Monitoring Architecture

Typical BSFG monitoring architecture involves:

BSFG Node
├── Metrics (Prometheus format)
│   └→ Prometheus Server
│       └→ Grafana Dashboards
└── Logs (structured JSON or syslog)
  └→ Log Aggregation (ELK, OpenSearch, Splunk, Loki)

Components

BSFG Node: Emits metrics and logs during operation
Metrics Exporter: Exposes metrics in Prometheus format on `/metrics` endpoint
Prometheus: Scrapes metrics at regular intervals (e.g., every 15 seconds)
Grafana: Visualizes metrics in dashboards, defines alerts
Log Aggregation: Centralizes logs from all zones for analysis and audit

Core Metrics

BSFG should expose metrics in Prometheus format.
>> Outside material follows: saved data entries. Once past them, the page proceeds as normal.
-- ==== Sys2Proof/Laws/Program.lean ====
section
/-! SUPPORT. Words and bytes of instructions: decoding what is written, and where the words of the
generated image stand in memory (30_encoding.md; 41_generator.md R142). -/

namespace Sys2Proof

/-! ### Fields of a word -/

/-- A word is the word of its own bytes (20_memory.md R68). -/
theorem wordOfBytes_extract (w : Word) :
    wordOfBytes (w.extractLsb' 0 8) (w.extractLsb' 8 8) (w.extractLsb' 16 8) (w.extractLsb' 24 8) = w := by
  apply BitVec.eq_of_getLsbD_eq
  intro i hi
  simp only [wordOfBytes, BitVec.getLsbD_append, BitVec.getLsbD_extractLsb']
  interval_cases i <;> simp

theorem opcodeField_toNat (w : Word) : (opcodeField w).toNat = w.toNat / 2 ^ 28 := by
  simp [opcodeField, Nat.shiftRight_eq_div_pow]; have := w.isLt; omega

theorem ccField_toNat (w : Word) : (ccField w).toNat = w.toNat / 2 ^ 16 % 4 := by
  simp [ccField, Nat.shiftRight_eq_div_pow]

theorem bcField_toNat (w : Word) : (bcField w).toNat = w.toNat % 4096 := by
  simp [bcField]

theorem irqField_eq (w : Word) : irqField w = decide (w.toNat / 2 ^ 24 % 2 = 1) := by
  simp [irqField, BitVec.getLsbD, Nat.testBit, Nat.shiftRight_eq_div_pow]
  rcases Nat.mod_two_eq_zero_or_one (w.toNat / 16777216) with h | h <;> simp [h]

/-- Bit 0 of a register value. -/
theorem getLsbD_zero_eq (v : Word) : v.getLsbD 0 = decide (v.toNat % 2 = 1) := by
  rw [BitVec.getLsbD]; simp [Nat.testBit]
  rcases Nat.mod_two_eq_zero_or_one v.toNat with h | h <;> simp [h]

/-- A `b` of 12 bits below bits that are all above them is added. -/
theorem or_low12 {b : Nat} (hb : b < 4096) (a : Nat) : 4096 * a ||| b = 4096 * a + b := by
  simpa using (Nat.two_pow_add_eq_or_of_lt (i := 12) hb a).symm

/-- Word 0 of a `WRITE` as a number (41_generator.md R142). -/
theorem writeWord0_toNat (irq : Bool) (cc : BitVec 2) (bc : BitVec 12) :
    (writeWord0 irq cc bc).toNat =
      0x10000000 + irq.toNat * 2 ^ 24 + cc.toNat * 2 ^ 16 + bc.toNat := by
  have h1 := cc.isLt
  have key : ∀ c < 4, ∀ b < 4096,
      ((((((1 <<< 3 ||| 0) <<< 1 ||| irq.toNat) <<< 6 ||| 0) <<< 2 ||| c) <<< 4 ||| 0) <<< 12 ||| b) =
        0x10000000 + irq.toNat * 2 ^ 24 + c * 2 ^ 16 + b := by
    intro c hc b hb
    rw [Nat.shiftLeft_eq, Nat.mul_comm, or_low12 hb]
    interval_cases c <;> cases irq <;> simp
  simp only [writeWord0, BitVec.toNat_append]
  simpa using key _ h1 _ bc.isLt

/-! ### Decoding what is written -/

theorem decodeBytes_write (irq : Bool) (cc : BitVec 2) (bc : BitVec 12) (a : Word) (rest : List Byte)
    (h : cc ≠ 0b10#2) :
    decodeBytes (bytesOfWord (writeWord0 irq cc bc) ++ (bytesOfWord a ++ rest)) =
      .ok (.write irq cc bc a, rest) := by
  have h1 := cc.isLt
  have h2 := bc.isLt
  have n := writeWord0_toNat irq cc bc
  have ho : opcodeField (writeWord0 irq cc bc) = 1#4 := by
    apply BitVec.eq_of_toNat_eq; rw [opcodeField_toNat, n]; cases irq <;> simp <;> omega
  have hc : ccField (writeWord0 irq cc bc) = cc := by
    apply BitVec.eq_of_toNat_eq; rw [ccField_toNat, n]; cases irq <;> simp <;> omega
  have hb : bcField (writeWord0 irq cc bc) = bc := by
    apply BitVec.eq_of_toNat_eq; rw [bcField_toNat, n]; cases irq <;> simp <;> omega
  have hi : irqField (writeWord0 irq cc bc) = irq := by
    rw [irqField_eq, n]; cases irq <;> simp <;> omega
  simp only [bytesOfWord, List.cons_append, List.nil_append, decodeBytes, decodeFrom,
    wordOfBytes_extract, ho, decodeTwoWord, decodeWrite, hc, hb, hi, if_neg h]
  simp [Except.map]

theorem decodeBytes_jump (a : Word) (rest : List Byte) (h : a.toNat % 4 = 0) :
    decodeBytes (bytesOfWord 0x70000000#32 ++ (bytesOfWord a ++ rest)) = .ok (.jump a, rest) := by
  have ho : opcodeField 0x70000000#32 = 7#4 := by decide
  simp only [bytesOfWord, List.cons_append, List.nil_append, decodeBytes, decodeFrom,
    wordOfBytes_extract, ho, decodeTwoWord, decodeJump, if_pos h]
  simp [Except.map]

theorem decodeBytes_sync (rest : List Byte) :
    decodeBytes (bytesOfWord 0x80000000#32 ++ rest) = .ok (.sync, rest) := by
  have ho : opcodeField 0x80000000#32 = 8#4 := by decide
  simp only [bytesOfWord, List.cons_append, List.nil_append, decodeBytes, decodeFrom,
    wordOfBytes_extract, ho]
  simp

/-! ### Bytes of a list of words -/

/-- Byte `4 * k + j` of a list of words is byte `j` of word `k`. -/
theorem flatMap_bytes_getElem? (ws : List Word) (k j : Nat) (hj : j < 4) :
    (ws.flatMap bytesOfWord)[4 * k + j]? = ws[k]?.bind fun w => (bytesOfWord w)[j]? := by
  induction ws generalizing k with
  | nil => simp
  | cons w ws ih =>
    simp only [List.flatMap_cons]
    cases k with
    | zero => rw [List.getElem?_append_left (by simp [bytesOfWord]; omega)]; simp
    | succ k =>
      rw [List.getElem?_append_right (by simp [bytesOfWord]; omega)]
      simp only [show (bytesOfWord w).length = 4 from rfl,
        show 4 * (k + 1) + j - 4 = 4 * k + j by omega, ih]
      simp

theorem flatMap_bytes_length (ws : List Word) : (ws.flatMap bytesOfWord).length = 4 * ws.length := by
  induction ws with
  | nil => rfl
  | cons a l ih => simp [bytesOfWord] at ih ⊢; omega

namespace Machine

/-- Bytes of PHYS in two runs. -/
theorem State.physBytes_add (s : State) (a n m : Nat) :
    s.physBytes a (n + m) = s.physBytes a n ++ s.physBytes (a + n) m := by
  simp [State.physBytes, List.range_add, Nat.add_assoc, Function.comp_def]

/-- The low bits of `PROG_BASE` are hard-wired to 0 (10_state.md R31). -/
theorem State.progBase_aligned (s : State) : s.progBase.toNat % 4 = 0 := by
  simp only [State.progBase, BitVec.toNat_append]; simp [Nat.shiftLeft_eq]

/-! ### The words of the image -/

/-- The words of the `WRITE`s of the first `n` pages. -/
theorem pageWrites_words_length (s : State) (n : Nat) :
    (((List.range n).flatMap (pageWrites s)).flatMap riscWords).length = 4 * n := by
  induction n with
  | zero => rfl
  | succ n ih => simp [List.range_succ, pageWrites, riscWords, encode] at ih ⊢; omega

/-- The image: the `SYNC`, the `WRITE`s, the `JUMP` (41_generator.md R142). -/
theorem imageWords_eq (s : State) :
    imageWords s = 0x80000000#32 ::
      ((((List.range s.params.pageCount).flatMap (pageWrites s)).flatMap riscWords) ++
        [0x70000000#32, s.progBase + 4]) := by
  simp [imageWords, programOf, List.flatMap_append]; simp [riscWords, encode]

theorem imageWords_length (s : State) : (imageWords s).length = 4 * s.params.pageCount + 3 := by
  rw [imageWords_eq]
  simp only [List.length_cons, List.length_append, pageWrites_words_length, List.length_nil]

/-- The `n`-th `WRITE` of the program, `n` from 0, and its two words (41_generator.md R142 to R144). -/
theorem pageWrites_getElem? (s : State) (n : Nat) : ∀ k, n < 2 * k → ∃ irq cc bc a,
    ((List.range k).flatMap (pageWrites s))[n]? = some (.write irq cc bc a) ∧
    (((List.range k).flatMap (pageWrites s)).flatMap riscWords)[2 * n]? =
      some (writeWord0 irq cc bc) ∧
    (((List.range k).flatMap (pageWrites s)).flatMap riscWords)[2 * n + 1]? = some a ∧
    irq = irqFlag (n + 1) ∧ bc = BitVec.ofNat 12 (clusterSize s.params) ∧
    cc = (if n % 2 = 0 then 0b00 else secondHalfCc s.params.pageCount (n / 2)) ∧
    a = (if n % 2 = 0 then s.page (n / 2)
      else s.page (n / 2) + BitVec.ofNat 32 (clusterSize s.params)) := by
  intro k
  induction k with
  | zero => intro h; omega
  | succ k ih =>
    intro h
    have hl : ((List.range k).flatMap (pageWrites s)).length = 2 * k := by
      clear ih h
      induction k with
      | zero => rfl
      | succ k ih => simp [List.range_succ, pageWrites] at ih ⊢; omega
    have hl' := pageWrites_words_length s k
    simp only [List.range_succ, List.flatMap_append, List.flatMap_cons, List.flatMap_nil,
      List.append_nil]
    by_cases hn : n < 2 * k
    · obtain ⟨irq, cc, bc, a, e1, e2, e3, e⟩ := ih hn
      refine ⟨irq, cc, bc, a, ?_, ?_, ?_, e⟩
      · rw [List.getElem?_append_left (by omega)]; exact e1
      · rw [List.getElem?_append_left (by omega)]; exact e2
      · rw [List.getElem?_append_left (by omega)]; exact e3
    · rcases (show n = 2 * k ∨ n = 2 * k + 1 by omega) with rfl | rfl
      · refine ⟨_, _, _, _, ?_, ?_, ?_, rfl, rfl, rfl, rfl⟩
        · rw [List.getElem?_append_right (by omega), hl]; simp [pageWrites]
        · rw [List.getElem?_append_right (by omega), hl', show 2 * (2 * k) - 4 * k = 0 by omega]
          simp [pageWrites, riscWords, encode]
        · rw [List.getElem?_append_right (by omega), hl', show 2 * (2 * k) + 1 - 4 * k = 1 by omega]
          simp [pageWrites, riscWords, encode]
      · have e1 : (2 * k + 1) / 2 = k := by omega
        have e2 : (2 * k + 1) % 2 = 1 := by omega
        refine ⟨_, _, _, _, ?_, ?_, ?_, rfl, rfl, rfl, rfl⟩
        · rw [List.getElem?_append_right (by omega), hl]; simp [pageWrites, e1, e2]
        · rw [List.getElem?_append_right (by omega), hl', show 2 * (2 * k + 1) - 4 * k = 2 by omega]
          simp [pageWrites, riscWords, encode, e1]
        · rw [List.getElem?_append_right (by omega), hl',
            show 2 * (2 * k + 1) + 1 - 4 * k = 3 by omega]
          simp [pageWrites, riscWords, encode, e1]

/-- Word `1 + k` of the image: a word of the `WRITE`s, then of the `JUMP`. -/
theorem imageWords_getElem?_succ (s : State) (k : Nat) :
    (imageWords s)[1 + k]? =
      if k < 4 * s.params.pageCount then
        (((List.range s.params.pageCount).flatMap (pageWrites s)).flatMap riscWords)[k]?
      else [0x70000000#32, s.progBase + 4][k - 4 * s.params.pageCount]? := by
  rw [imageWords_eq, Nat.add_comm, List.getElem?_cons_succ]
  split
  · rw [List.getElem?_append_left (by rw [pageWrites_words_length]; omega)]
  · rw [List.getElem?_append_right (by rw [pageWrites_words_length]; omega), pageWrites_words_length]

/-- The four bytes of a word of the image, where the image is in memory. -/
theorem State.hasImage.physBytes_four {s : State} (h : s.hasImage) {k : Nat} {w : Word}
    (hk : (imageWords s)[k]? = some w) :
    s.physBytes (s.progBase.toNat + 4 * k) 4 = bytesOfWord w := by
  have hb : ∀ j b, j < 4 → (bytesOfWord w)[j]? = some b →
      s.physByte (s.progBase.toNat + 4 * k + j) = b := by
    intro j b hj hw
    have := h (4 * k + j) b (by
      simp only [imageBytes]; rw [flatMap_bytes_getElem? _ _ _ hj, hk]; simpa using hw)
    simp only [State.physByte, Nat.add_assoc]; rw [this]; rfl
  simp only [State.physBytes, List.range_succ_eq_map, List.range_zero, List.map_cons, List.map_nil]
  simp only [bytesOfWord] at hb ⊢
  rw [hb 0 _ (by omega) rfl, hb _ _ (by omega) rfl, hb _ _ (by omega) rfl, hb _ _ (by omega) rfl]

/-- The eight bytes of two words of the image. -/
theorem State.hasImage.physBytes_eight {s : State} (h : s.hasImage) {k : Nat} {w w' : Word}
    (hk : (imageWords s)[k]? = some w) (hk' : (imageWords s)[k + 1]? = some w') :
    s.physBytes (s.progBase.toNat + 4 * k) 8 = bytesOfWord w ++ (bytesOfWord w' ++ []) := by
  rw [State.physBytes_add s _ 4 4, h.physBytes_four hk, Nat.add_assoc,
    show 4 * k + 4 = 4 * (k + 1) by omega, h.physBytes_four hk']
  simp

/-! ### The memory map -/

/-- What a legal memory map gives (20_memory.md R64 (a), (b)). -/
theorem State.mapOk_regions {s : State} (h : s.mapOk = true) :
    s.pageAddr.length = s.params.pageCount ∧
    s.progBase.toNat + progSize s.params ≤ 2 ^ 32 ∧
    (∀ i, i < s.params.pageCount →
      (s.page i).toNat + s.params.pageSize ≤ 2 ^ 32 ∧ s.page i ∈ s.pageAddr) ∧
    ∀ a ∈ s.pageAddr, s.progBase.toNat + progSize s.params ≤ a.toNat ∨
      a.toNat + s.params.pageSize ≤ s.progBase.toNat := by
  simp only [State.mapOk, Bool.and_eq_true, decide_eq_true_eq, State.regions, List.all_cons,
    List.all_map, List.pairwise_cons, disjointRegions] at h
  obtain ⟨⟨h1, h2, h3⟩, h4, _⟩ := h
  simp only [List.all_eq_true, Function.comp, decide_eq_true_eq] at h3
  have hm : ∀ i, i < s.params.pageCount → s.page i ∈ s.pageAddr := by
    intro i hi
    have : i < s.pageAddr.length := by omega
    simp [State.page, this]
  exact ⟨h1, h2, fun i hi => ⟨h3 _ (hm i hi), hm i hi⟩, fun a ha => h4 _ (List.mem_map_of_mem ha)⟩

/-- Where eight bytes at `RPC` can be fetched, the fetch decodes them. -/
theorem State.fetch_eight {s : State} (h1 : s.rpc.toNat % 4 = 0)
    (h2 : s.inProgram s.rpc.toNat 8 = true) :
    s.fetch = (decodeBytes (s.physBytes s.rpc.toNat 8)).map Prod.fst := by
  simp [State.fetch, State.fetchWindow, h1, h2]

/-! ### What running the generated program depends on -/

/-- The image depends on the sizes and the address registers alone. -/
theorem imageBytes_congr {s t : State} (hp : t.params = s.params) (hb : t.progBaseHi = s.progBaseHi)
    (ha : t.pageAddr = s.pageAddr) : imageBytes t = imageBytes s := by
  have hw : pageWrites t = pageWrites s := by funext i; simp [pageWrites, State.page, hp, ha]
  simp only [imageBytes, imageWords, programOf, hw, hp, State.progBase, hb]

/-- The image fits the program region (41_generator.md R142). -/
theorem imageBytes_length_le {s : State} (h : s.params.valid) :
    (imageBytes s).length ≤ progSize s.params := by
  simp only [imageBytes, flatMap_bytes_length, imageWords_length, progSize]
  have := h.2.1; omega

/-- The memory map depends on the sizes and the address registers alone. -/
theorem State.mapOk_congr {s t : State} (hp : t.params = s.params)
    (hb : t.progBaseHi = s.progBaseHi) (ha : t.pageAddr = s.pageAddr) : t.mapOk = s.mapOk := by
  have hr : t.regions = s.regions := by simp only [State.regions, State.progBase, hp, hb, ha]
  rw [Bool.eq_iff_iff]
  simp only [State.mapOk, hr, hp, ha, Bool.and_eq_true, decide_eq_true_eq]

/-- A step that leaves the sizes, the address registers and the program region alone keeps the
generated program, wherever it leaves the producer (10_state.md R41). -/
theorem Producing.move {s t : State} {src0 src1 : Nat} (h : Producing s src0)
    (hp : t.params = s.params) (hb : t.progBaseHi = s.progBaseHi) (ha : t.pageAddr = s.pageAddr)
    (hr : ∀ x, s.progBase.toNat ≤ x → x < s.progBase.toNat + progSize s.params →
      t.phys.read x = s.phys.read x)
    (he : t.riscErr = false)
    (hpos : (∃ n d, InFlight t src1 n d) ∨ ∃ n, BetweenWrites t src1 n) : Producing t src1 := by
  have eb : t.progBase = s.progBase := by simp [State.progBase, hb]
  refine ⟨hp ▸ h.sizes, State.mapOk_congr hp hb ha ▸ h.map, fun k b hk => ?_, he, hpos⟩
  rw [imageBytes_congr hp hb ha] at hk
  have hlt : k < (imageBytes s).length := (List.getElem?_eq_some_iff.mp hk).1
  have hl := imageBytes_length_le h.sizes
  rw [eb, hr _ (by omega) (by omega)]
  exact h.image k b hk

end Machine

end Sys2Proof
end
Key metrics to monitor:

Replication Metrics

Metric Name	Type	Description	Healthy Range
bsfg_replication_lag_seconds	Gauge	Seconds between fact appended to ISB and confirmed at IFB	< 1 second
bsfg_replication_lag_high_watermark	Gauge	Highest replication lag observed (for alerting on spikes)	< 5 seconds
bsfg_frontier_offset	Gauge	Current frontier (highest contiguous committed offset)	Increasing monotonically
bsfg_fetch_requests_total	Counter	Total FetchFacts RPC calls (peer-to-peer)	Steady or increasing
bsfg_confirm_requests_total	Counter	Total ConfirmReceipt RPC calls	Matches fetch activity

Ingestion Metrics

Metric Name	Type	Description	Healthy Range
bsfg_append_requests_total	Counter	Total AppendFact RPC calls (producer ingestion)	Matches producer throughput
bsfg_append_failures_total	Counter	AppendFact failures (retryable or permanent)	Zero or very low
bsfg_store_buffer_fill_percent	Gauge	Percentage of ISB/ESB capacity used	< 50%
bsfg_append_latency_seconds	Histogram	Time to append fact (p50, p95, p99)	p99 < 100ms

Consumer Metrics

Metric Name	Type	Description	Healthy Range
bsfg_consumer_backlog_size	Gauge	Unconfirmed facts waiting for consumer processing	< 100 facts
bsfg_consumer_lag_seconds	Gauge	Age of oldest unconfirmed fact at IFB/EFB	< 10 seconds
bsfg_confirm_rate_per_second	Gauge	Facts confirmed per second (consumer throughput)	Steady, matching producer rate

Artifact Metrics

Metric Name	Type	Description	Healthy Range
bsfg_artifact_upload_total	Counter	Total PutObject calls (artifact uploads)	Matches producer artifact activity
bsfg_artifact_upload_failures	Counter	Failed artifact uploads	Zero or very low
bsfg_artifact_retrieval_total	Counter	Total GetObject calls (artifact downloads)	Matches consumer artifact activity
bsfg_artifact_retrieval_failures	Counter	Failed artifact retrievals (missing or inaccessible)	Zero
bsfg_object_store_usage_bytes	Gauge	Artifact storage used by bucket	Trending within capacity

System Metrics

Metric Name	Type	Description	Healthy Range
bsfg_node_up	Gauge	Node health indicator (1 = up, 0 = down)	1 (up)
bsfg_certificate_expiry_seconds	Gauge	Seconds until mTLS certificate expires	> 2,592,000 (30 days)
bsfg_tls_handshake_errors_total	Counter	mTLS handshake failures (peer auth failure)	Zero
bsfg_rpc_latency_seconds	Histogram	RPC call duration (AppendFact, FetchFacts, etc.)	p99 < 500ms

Alerting Rules

Configure alerts based on these thresholds. Adjust thresholds per deployment based on expected throughput and latency.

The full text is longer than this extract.